Genau, Wässern bringt da wirklich viel. Ich persönlich lege alle Monos über Nacht ein.

So lässt sich auch Super-Strabeliges wie Stroft ABR ab 0,40 mm aufwärts einwandfrei angelbar in den Griff bekommen.

Die Schnur nach dem nassen Aufspulen durch einen nassen Lappen noch ein paar Tage "auf ihrer neuen Heimat" ruhen lassen, dann passt das.

Geflecht spule ich ebenfalls nass durch einen nassen Lappen auf - in diesem Fall nicht wg. Memory, sondern zwecks Reibungshitze-Reduktion unter Aufspul-Zug.

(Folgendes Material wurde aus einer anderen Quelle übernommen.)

/-- Commands at a cell. A frame that fails R85 is counted rejected. One that matches is seen on its stream; too late, it does no more; in time it is a candidate, and unless its period's command is held already the best candidate of the period, by claim and then by the side strap, is accepted where its claim is valid and no less than those in force. At the acceptance instant of a period whose command is held the run of late periods ends; without it, in ACTIVE or HELD, the period is late, counted as outranked where a candidate stood, and the third in a row is a fault that, with CEL_HELD_TIME not 0, holds the cell with its outputs as they are; in other states it is not late. A device in node role does nothing. The schedule of a period at a cell. The report goes out 250 ns after the P-mark on U0 to side A and on U1 to side B. The earliest command held runs at its execute time: the gate engine runs up to it, its order is taken, DEBLOCK enters ACTIVE from READY and HELD and sets what the next report says of the decision, an insertion decided outside ACTIVE is a shortfall, no DEBLOCK leads from ACTIVE and HELD to READY, and then an order to block or to bypass acts. An order counts once for each tag and claim. The end of a carve and the next gate edge run the gate engine up to their instant. Each does nothing where nothing is armed, and the report also at a node. -/
def Obligations.CellTakesAndRunsCommands : Prop :=
  ((∀ (crc b : Bool) (c : Command) (s : State), isCell s = true → crc = false ∨ cmdMatches (fullK c.period (gatesNow s)) c (gatesNow s) = false →
    exec (.commandRx crc b c) s = .next (bump O.CEL_CMD_REJECT (gatesNow s))) ∧
  (∀ (b : Bool) (c : Command) (s : State), isCell s = true → cmdMatches (fullK c.period (gatesNow s)) c (gatesNow s) = true →
    ∃ t u v w k, exec (.commandRx true b c) s = .next t ∧ u = gatesNow s ∧ k = fullK c.period u ∧
      v = { u with objs := v.objs, cell := { u.cell with seenA := v.cell.seenA, seenB := v.cell.seenB } } ∧ SameObjs [O.RED_CELL_CLAIM_A, O.RED_CELL_CLAIM_B] u v ∧
      (if b then v.cell.seenA = u.cell.seenA else v.cell.seenB = u.cell.seenB) ∧
      ((if b then v.cell.seenB else v.cell.seenA) = some ⟨c.claim, k⟩ ∨
        ∃ e, (if b then u.cell.seenB else u.cell.seenA) = some e ∧ k < e.period ∧ (if b then v.cell.seenB else v.cell.seenA) = some e) ∧
      w = { v with cell := { v.cell with cands := { k := k, streamB := b, cmd := c } :: v.cell.cands.filter fun a => !(a.k == k && a.streamB == b) } } ∧
      (eOf k u - gOf k u ≤ vtTicks u → t = v) ∧
      (vtTicks u < eOf k u - gOf k u → (∃ a ∈ u.cell.cmds, a.k = k) → t = w) ∧
      (vtTicks u < eOf k u - gOf k u → (∀ a ∈ u.cell.cmds, a.k ≠ k) →
        ∃ x ∈ w.cell.cands, x.k = k ∧ (∀ y ∈ w.cell.cands, y.k = k → rankOf y.cmd.claim y.streamB w ≤ rankOf x.cmd.claim x.streamB w) ∧
          t = if x.cmd.claim / 4096 ≠ 0 ∧ floorOf k w ≤ rankOf x.cmd.claim x.streamB w then acceptCmd k x.streamB x.cmd w else w)) ∧
  (∀ (crc b : Bool) (c : Command) (s : State), isCell s = false → exec (.commandRx crc b c) s = .next s) ∧
  (∀ (k : Nat) (s : State), isCell s = true → ∃ t u, exec (.acceptanceInstant k) s = .next t ∧ u = gatesNow (advVt (eOf k s - gOf k s) s) ∧
    ((∃ a ∈ u.cell.cmds, a.k = k) → t = { u with objs := t.objs, cell := { u.cell with cands := u.cell.cands.filter fun a => k < a.k, lateLast := false } } ∧
      rd O.CEL_LATE_CONSEC t = 0 ∧ SameObjs [O.CEL_LATE_CONSEC] u t) ∧
    ((∀ a ∈ u.cell.cmds, a.k ≠ k) → celLive u = false →
      t = { u with cell := { u.cell with cands := u.cell.cands.filter fun a => k < a.k, lateLast := false } }) ∧
    ((∀ a ∈ u.cell.cmds, a.k ≠ k) → celLive u = true → ∃ v, rd O.CEL_LATE_CONSEC v = min 3 (rd O.CEL_LATE_CONSEC u + 1) ∧
      rd O.CEL_LATE_PERIODS v = satU 32 (rd O.CEL_LATE_PERIODS u + 1) ∧
      rd O.RED_OUTRANKED v = (if u.cell.cands.any fun a => a.k == k then satU 32 (rd O.RED_OUTRANKED u + 1) else rd O.RED_OUTRANKED u) ∧
      SameObjs [O.CEL_LATE_CONSEC, O.CEL_LATE_PERIODS, O.RED_OUTRANKED] u v ∧
      v = { u with objs := v.objs, cell := { u.cell with cands := u.cell.cands.filter fun a => k < a.k, lateLast := true,
                                                         lateCount := satU 16 (u.cell.lateCount + 1) } } ∧
      t = if rd O.CEL_LATE_CONSEC u = 2 then readyEval (celFaults [(9, false)] v) else v)) ∧
  (∀ (k : Nat) (s : State), isCell s = false → exec (.acceptanceInstant k) s = .next s) ∧
  (∀ (s : State), celState s = 4 → rd O.CEL_HELD_TIME s ≠ 0 →
    celState (celReact [9] s) = 5 ∧ (celReact [9] s).cell.legA = s.cell.legA ∧ (celReact [9] s).cell.legB = s.cell.legB ∧
      (celReact [9] s).cell.changes = s.cell.changes ∧ (celReact [9] s).cell.heldTick = some s.tick ∧
      rd O.CEL_HELD_ENTRIES (celReact [9] s) = satU 32 (rd O.CEL_HELD_ENTRIES s + 1))) ∧
  ((∀ (s : State) (r : Report), isCell s = true → aget s.cell.reps (kNow s) = some r → ∃ t u h, exec .cellReportLaunch s = .next t ∧
    u = advVt (pOf (kNow s) s + 100) s ∧ h = mkHdr 3 0 false (nodeAddr (nodeNum s)) false true false u ∧
    t = sendOn laneU1 { hdr := { h.1 with dstSide := true }, len := (Pay.report r).len, pay := .report r }
      (sendOn laneU0 { hdr := { h.1 with dstSide := false }, len := (Pay.report r).len, pay := .report r } h.2)) ∧
  (∀ s : State, isCell s = false ∨ aget s.cell.reps (kNow s) = none → exec .cellReportLaunch s = .next s) ∧
  (∀ (s : State), s.cell.cmds ≠ [] → ∃ t a u v w x, exec .commandExecute s = .next t ∧ a ∈ s.cell.cmds ∧ (∀ b ∈ s.cell.cmds, a.k ≤ b.k) ∧
    u = ranAt (eOf a.k s) (gatesTo 64 (eOf a.k s) (advVt (eOf a.k s) s)) ∧ v = { u with cell := { u.cell with cmds := u.cell.cmds.filter (· != a) } } ∧
    w = (if (orderOf a.cmd v).1 = 1 then celClear (orderOf a.cmd v).2 else (orderOf a.cmd v).2) ∧
    (a.cmd.deblock = true → celState v = 3 ∨ celState v = 5 ∨ celState w = 4 → ∃ p, p = (if celState v = 3 ∨ celState v = 5 then celGo 4 w else w) ∧ celState p = 4 ∧
      ((p.cell.ov1 = false ∨ p.cell.planned = bypTerm p → x = { p with cell := { p.cell with insPrev := a.dec.insPrev, carvePrev := a.dec.isCarve } }) ∧
       (p.cell.ov1 = true → p.cell.planned ≠ bypTerm p → ∃ q, q = { p with cell := { p.cell with insPrev := a.dec.insPrev, carvePrev := a.dec.isCarve } } ∧
          x = countSw (bypTerm q) (forceTo (bypTerm q) q)))) ∧
    (a.cmd.deblock = true → celState v ≠ 3 → celState v ≠ 5 → celState w ≠ 4 →
      x = { w with cell := { w.cell with shortfall := w.cell.shortfall || a.dec.inserts } }) ∧
    (a.cmd.deblock = false → celState v = 4 ∨ celState v = 5 → x = readyEval (celGo 3 w)) ∧
    (a.cmd.deblock = false → celState v ≠ 4 → celState v ≠ 5 → x = w) ∧
    ((orderOf a.cmd v).1 = 2 → t = readyEval (celFaults [(15, false)] x)) ∧
    ((orderOf a.cmd v).1 = 3 → t = if celState x = 1 then x else bypStart x) ∧
    ((orderOf a.cmd v).1 ≠ 2 → (orderOf a.cmd v).1 ≠ 3 → t = x)) ∧
  (∀ (c : Command) (s : State) (o : Nat), o = c.orders.getD (rd O.TREE_CELL_INDEX s % 16) 0 →
    (o / 16 = 0 ∨ s.cell.lastOrder = some (o % 16, c.claim) → orderOf c s = (0, s)) ∧
    (o / 16 ≠ 0 → s.cell.lastOrder ≠ some (o % 16, c.claim) → orderOf c s = (o / 16, { s with cell := { s.cell with lastOrder := some (o % 16, c.claim) } }))) ∧
  (∀ s : State, s.cell.cmds = [] → exec .commandExecute s = .next s) ∧
  (∀ (s : State) (c : Change), s.cell.changes.find? (fun c => c.carveEnd) = some c →
    exec .carveEnd s = .next (ranAt c.t (gatesTo 64 c.t (advVt c.t s)))) ∧
  (∀ s : State, s.cell.changes.find? (fun c => c.carveEnd) = none → exec .carveEnd s = .next s) ∧
  (∀ (s : State) (t : Nat), nextGate s = some t → exec .gateEdge s = .next (gatesTo 64 t (advVt t s))) ∧
  (∀ s : State, nextGate s = none → exec .gateEdge s = .next s))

So bekommt man insbesondere dünne = besonders empfindliche Braid maximal schonend bzw. heil auf die Rolle.


----------



## Christian.Siegler (30. Juli 2018)

*AW: Anglerboard-Basics: Mono richtig aufspulen*

Ihr habt absolut recht. Das Wässern von Mono ist wichtig!!!


----------



## Bimmelrudi (30. Juli 2018)

*AW: Anglerboard-Basics: Mono richtig aufspulen*

Da fehlt ein ganz wichtiger Punkt, durch den immer Drall entsteht, völlig wurscht ob trockene oder nasse Mono.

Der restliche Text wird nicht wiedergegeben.